While manufacturers reduced their workforce and holdings of finished goods, purchasing activity increased for the second month running, reportedly due to higher production needs and inventory building amid expectations of improved demand.

However, pre-production inventories fell as imports declined. Material shortages affected efforts to secure inputs, and supplier delivery times lengthened.

Shortages of materials, tariffs, and transportation costs led to a further increase in input prices during August. The rate of inflation quickened and was the sharpest since the start of 2025, although it remained weaker than the survey history average.

Output charges rose for the third month running in August, as tax hikes and the passing on of greater input costs to clients were reported. Output prices rose marginally, and the rate of inflation was similar to that seen in July.

Finally, business confidence strengthened to a six-month high in August but remained below the survey history average. Some panels expected new orders to rise over the coming year, supporting optimism towards output. However, concerns about the global economic situation limited confidence.

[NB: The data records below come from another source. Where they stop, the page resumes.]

theorem State.noteParity_nil (s : State) : s.noteParity [] = s := rfl

/-- Noting bytes read with bad parity changes the faults and the statistics alone (R182). -/
theorem State.noteParity_eq (s : State) (l : List Nat) :
    s.noteParity l = { s with faults := (s.noteParity l).faults, stats := (s.noteParity l).stats } := by
  have k1 := s.noteParity_pending l; have k2 := s.noteParity_now l; have k3 := s.noteParity_unit l
  have k4 := s.noteParity_span l; have k5 := s.noteParity_subs l; have k6 := s.noteParity_intake l
  have k7 := s.noteParity_store l; have k8 := s.noteParity_clock l; have k9 := s.noteParity_claims l
  have k10 := s.noteParity_tracker l; have k11 := s.noteParity_charge l; have k12 := s.noteParity_queue l
  have k13 := s.noteParity_parity l
  generalize s.noteParity l = g at *
  cases g; cases s; simp_all

/-- A read of places none of which holds a byte of bad parity changes nothing (R182). -/
theorem State.noteReads_good (s : State) (l : List StorePlace) (h : ∀ b ∈ s.parity, b.2 ∉ l) : s.noteReads l = s := by
  have : s.badBytes l = [] := by
    unfold State.badBytes
    rw [List.map_eq_nil_iff, List.filter_eq_nil_iff]
    intro b hb; simp [h b hb]
  rw [State.noteReads, this]; rfl

/-- In a store with no byte of bad parity, a write of places changes no more than what it writes (R182). -/
theorem State.rewrite_good (s : State) (l : List StorePlace) (h : s.parity = []) : s.rewrite l = s := by
  rw [State.rewrite, State.noteReads_good s _ (by simp [h])]
  simp only [h, List.filter_nil]
  cases s; simp_all [State.withParity]

/-! ### Records read back -/

@[simp] theorem State.msg_putMsg_same (s : State) (k : Nat) (m : Msg) : (s.putMsg k m).msg k = some m := by
  simp [State.putMsg, State.msg, tableFind_put_same]

@[simp] theorem State.msg_putMsg_other (s : State) {j k : Nat} (m : Msg) (h : j ≠ k) :
    (s.putMsg k m).msg j = s.msg j := by
  simp [State.putMsg, State.msg, tableFind_put_other _ m h]

theorem State.sub_putSub_same (s : State) (i : Nat) (r : Subscriber) (h : tableSorted s.subs = true) :
    (s.putSub i r).sub i = r := by
  simp [State.putSub, State.sub, tableGet_set_same _ _ r i h]

theorem State.sub_putSub_other (s : State) {i j : Nat} (r : Subscriber) (h : j ≠ i) :
    (s.putSub i r).sub j = s.sub j := by
  simp [State.putSub, State.sub, tableGet_set_other _ _ r h]

@[simp] theorem State.putDue_store (s : State) (k : Nat) (l : List Nat) :
    (s.putDue k l).store = { s.store with due := tableSet s.store.due [] k l } := by
  unfold State.putDue; dsimp only; split <;> simp

theorem State.dueList_putDue_same (s : State) (k : Nat) (l : List Nat) (h : tableSorted s.store.due = true) :
    (s.putDue k l).dueList k = l := by
  simp [State.dueList, tableGet_set_same _ _ l k h]

theorem State.dueList_putDue_other (s : State) {j k : Nat} (l : List Nat) (h : j ≠ k) :
    (s.putDue k l).dueList j = s.dueList j := by
  simp [State.dueList, tableGet_set_other _ _ l h]

/-- A message record read depends on the store alone. -/
theorem State.msg_congr {s t : State} (h : t.store = s.store) (k : Nat) : t.msg k = s.msg k := by
  simp [State.msg, h]

/-- A subscriber record read depends on the subscriber records alone. -/
theorem State.sub_congr {s t : State} (h : t.subs = s.subs) (i : Nat) : t.sub i = s.sub i := by
  simp [State.sub, h]

/-! ### Counters -/

theorem statKey_injective (c d : Stat) (h : statKey c = statKey d) : c = d := by
  cases c <;> cases d <;> first | rfl | (exact absurd h (by decide))

theorem State.stat_bump_same (s : State) (c : Stat) (h : tableSorted s.stats = true) :
    (s.bump c).stat c = min Config.max16 (s.stat c + 1) := tableGet_set_same _ _ _ _ h

theorem State.stat_bump_other (s : State) {c d : Stat} (h : d ≠ c) : (s.bump c).stat d = s.stat d :=
  tableGet_set_other _ _ _ (fun k => h (statKey_injective d c k))
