@[simp] theorem State.msg_bump (s : State) (c : Stat) (k : Nat) : (s.bump c).msg k = s.msg k := rfl
@[simp] theorem State.msg_advance (s : State) (n k : Nat) : (s.advance n).msg k = s.msg k := rfl
@[simp] theorem State.msg_putSub (s : State) (i : Nat) (r : Subscriber) (k : Nat) : (s.putSub i r).msg k = s.msg k :=
  s.msg_of_keptBut ((keptBut_putSub (ps := [.subs, .faults, .stats, .parity]) i r (by simp)).2 (.refl _ _)) (by simp) k
@[simp] theorem State.msg_relink (s : State) (l : List (Option Nat)) (k : Nat) : (s.relink l).msg k = s.msg k :=
  State.msg_congr (s.relink_store l) k
@[simp] theorem State.msg_noteReads (s : State) (l : List StorePlace) (k : Nat) : (s.noteReads l).msg k = s.msg k :=
  State.msg_congr (s.noteReads_store l) k
@[simp] theorem State.msg_rewrite (s : State) (l : List StorePlace) (k : Nat) : (s.rewrite l).msg k = s.msg k :=
  State.msg_congr (s.rewrite_store l) k
@[simp] theorem State.msg_putDue (s : State) (key : Nat) (l : List Nat) (k : Nat) :
    (s.putDue key l).msg k = s.msg k := by
  simp [State.msg]
@[simp] theorem State.msg_removeEntry (s : State) (slot k : Nat) : (s.removeEntry slot).msg k = s.msg k :=
  s.msg_of_keptBut ((keptBut_removeEntry (ps := [.tracker, .claims]) slot (by simp)).2 (.refl _ _)) (by simp) k
@[simp] theorem State.msg_releaseReservation (s : State) (slot k : Nat) :
    (s.releaseReservation slot).msg k = s.msg k :=
  s.msg_of_keptBut ((keptBut_releaseReservation (ps := [.tracker, .claims]) slot (by simp)).2 (.refl _ _)) (by simp) k
@[simp] theorem State.msg_enqueue (s : State) (b : RecordBody) (k : Nat) : (s.enqueue b).msg k = s.msg k :=
  s.msg_of_keptBut ((keptBut_enqueue (ps := [.queue, .faults, .stats, .parity]) b (by simp)).2 (.refl _ _)) (by simp) k
@[simp] theorem State.msg_addNotice (s : State) (d : Nat) (b : NoticeBody) (k : Nat) :
    (s.addNotice d b).msg k = s.msg k :=
  s.msg_of_keptBut ((keptBut_addNotice (ps := [.span, .stats]) d b (by simp)).2 (.refl _ _)) (by simp) k
@[simp] theorem State.msg_withTracker (s : State) (v : Tracker) (k : Nat) : (s.withTracker v).msg k = s.msg k := rfl
@[simp] theorem State.msg_withClaims (s : State) (v : ClaimBuilder) (k : Nat) : (s.withClaims v).msg k = s.msg k := rfl
@[simp] theorem State.msg_withUnit (s : State) (v : SetupUnit) (k : Nat) : (s.withUnit v).msg k = s.msg k := rfl
@[simp] theorem State.msg_putCursor (s : State) (f : Feed) (c : Option Nat) (k : Nat) :
    (s.putCursor f c).msg k = s.msg k := rfl

theorem State.roomFor_iff (s : State) (n : Nat) : s.roomFor n = true ↔ s.occupancy + n ≤ Config.queueCap := by
  simp [State.roomFor]

namespace Changes

variable {s t : State}

/-! ### Due lists -/

theorem joinDue (h : Changes s t) (slot : Nat) (f : Feed) : Changes s (t.joinDue slot f) := by
  unfold State.joinDue
  split
  · exact h
  · next m hm =>
    have hm' : ((t.putDue (dueKey (t.sub m.subIndex).homeWindow f)
        (t.dueList (dueKey (t.sub m.subIndex).homeWindow f) ++ [slot])).msg slot).isSome = true := by simp [hm]
    have k := ((h.putDue _ _).putMsg { m with feed := some f } hm').relink
      [(t.dueList (dueKey (t.sub m.subIndex).homeWindow f)).getLast?]
    exact wakeAt (.ite (fun _ => k.putCursor _ _) (fun _ => k)) _

theorem leaveDue (h : Changes s t) (slot : Nat) : Changes s (t.leaveDue slot) := by
  unfold State.leaveDue
  split
  · exact h
  · next m hm =>
    split
    · exact h
    · next f _ =>
      have hm' : ((t.putDue (dueKey (t.sub m.subIndex).homeWindow f)
          ((t.dueList (dueKey (t.sub m.subIndex).homeWindow f)).erase slot)).msg slot).isSome = true := by simp [hm]
      have k := ((h.putDue _ _).putMsg { m with feed := none } hm').relink
        [prevIn slot (t.dueList (dueKey (t.sub m.subIndex).homeWindow f)),
          nextIn slot (t.dueList (dueKey (t.sub m.subIndex).homeWindow f))]
      exact .ite (fun _ => (k.putCursor _ _).cursorMoved _) (fun _ => k)

/-! ### Settlement -/

theorem release (h : Changes s t) (slot : Nat) (m : Msg) (o : NoticeBody) (hm : (t.msg slot).isSome = true) :
    Changes s (t.release slot m o) := by
  have k := ((h.addNotice m.origin o).putSub m.subIndex
    { (t.addNotice m.origin o).sub m.subIndex with
      pendingList := ((t.addNotice m.origin o).sub m.subIndex).pendingList.erase slot }).relink
    [prevIn slot ((t.addNotice m.origin o).sub m.subIndex).pendingList,
      nextIn slot ((t.addNotice m.origin o).sub m.subIndex).pendingList]
  exact ((k.step (.released _ slot (by simpa using hm))).rewrite _).intakeMark _

theorem queueUsage (h : Changes s t) (slot : Nat) (hroom : t.roomFor 1 = true) : Changes s (t.queueUsage slot) := by
  unfold State.queueUsage
  refine noteReads ?_ _
  split
  · next m hm =>
    split
    · have hcap : t.occupancy < Config.queueCap := (State.roomFor_iff t 1).1 hroom
      exact (h.enqueue _ (.inl hcap)).release slot m _ (by simp [hm])
    · exact h
  · exact h

theorem offerUsage (h : Changes s t) (slot : Nat) : Changes s (t.offerUsage slot) := by
  refine noteReads (.ite (fun hroom => ?_) (fun _ => ?_)) _
  · exact h.queueUsage slot (Bool.and_eq_true _ _ ▸ hroom).1
  · exact ((h.storeLists { t.store with waitList := t.store.waitList ++ [slot] }).rewrite _).relink _

theorem settle (h : Changes s t) (slot : Nat) : Changes s (t.settle slot) := by
  unfold State.settle
  split
  · next m hm =>
    split
    · exact ((((h.putSub _ _).putMsg _ (by simp [hm]))).offerUsage slot).noteReads _
    · exact h
  · exact h

theorem enterFinishing (h : Changes s t) {slot : Nat} (m : Msg) (ending : Ending) (hm : (t.msg slot).isSome = true) :
    Changes s (t.enterFinishing slot m ending) :=
  (((h.putMsg _ hm).removeEntry slot).leaveDue slot).noteReads _

theorem finishUnlinked (h : Changes s t) {slot : Nat} (m : Msg) (ending : Ending) (hm : (t.msg slot).isSome = true) :
    Changes s (t.finishUnlinked slot m ending) := (h.enterFinishing m ending hm).settle slot

/-! ### Reverts and abandonment -/

theorem revert (h : Changes s t) (slot : Nat) : Changes s (t.revert slot) := by
  unfold State.revert
  split
  · exact h
  · next m hm =>
    have hsome : (t.msg slot).isSome = true := by simp [hm]
    dsimp only
    split
    · exact (h.putMsg _ hsome).wakeAt _
    · exact (h.putMsg _ hsome).wakeAt _
    · exact .ite (fun _ => h.finishUnlinked _ _ hsome) (fun _ => (h.putMsg _ hsome).wakeAt _)
    · exact h.putMsg _ hsome
    · exact (h.putMsg _ hsome).settle slot
    · exact h.putMsg _ hsome

theorem dropItem (h : Changes s t) (i : Item) : Changes s (t.dropItem i) :=
  (revert (.ite (fun _ => h.releaseReservation _) (fun _ => h)) _).noteReads _

theorem abandonWork (h : Changes s t) (c : Composition) : Changes s (t.abandonWork c) :=
  ((foldl (fun _ i k => k.dropItem i) c.items h).withClaims _).span _

theorem abandon (h : Changes s t) : Changes s t.abandon := by
  unfold State.abandon
  split
  · exact h.abandonWork _
  · exact (h.abandonWork _).bump _
  · exact h

theorem finishNoting (h : Changes s t) (slot : Nat) (ending : Ending) {note : State → State}
    (hnote : ∀ u, Changes s u → Changes s (note u)) : Changes s (t.finishNoting slot ending note) := by
  unfold State.finishNoting
  split
  · exact h
  · next m hm =>
    have k := hnote _ (h.enterFinishing (slot := slot) m ending (by simp [hm]))
    split
    · exact h
    · exact k.settle slot
    · exact k.abandon
    · exact k.abandon
    · exact k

Andrew Harker, Economics Director at S&P Global Market Intelligence, said:

“Although it is encouraging that output continued to rise in August, the further fall in new orders raises questions about how long companies can maintain this growth. New business fell as exports continued to decline sharply, with tariff issues continuing to impact the manufacturing sector.

Firms were at least more confident about the outlook for the year ahead, partly based on hopes of stronger demand, which would encourage greater purchasing activity. However, manufacturers have, to some extent, been affected by material shortages.

With the path of tariffs seemingly more stable, it is hoped that improvements in demand will be realized in coming months, helping to sustain manufacturing output growth.”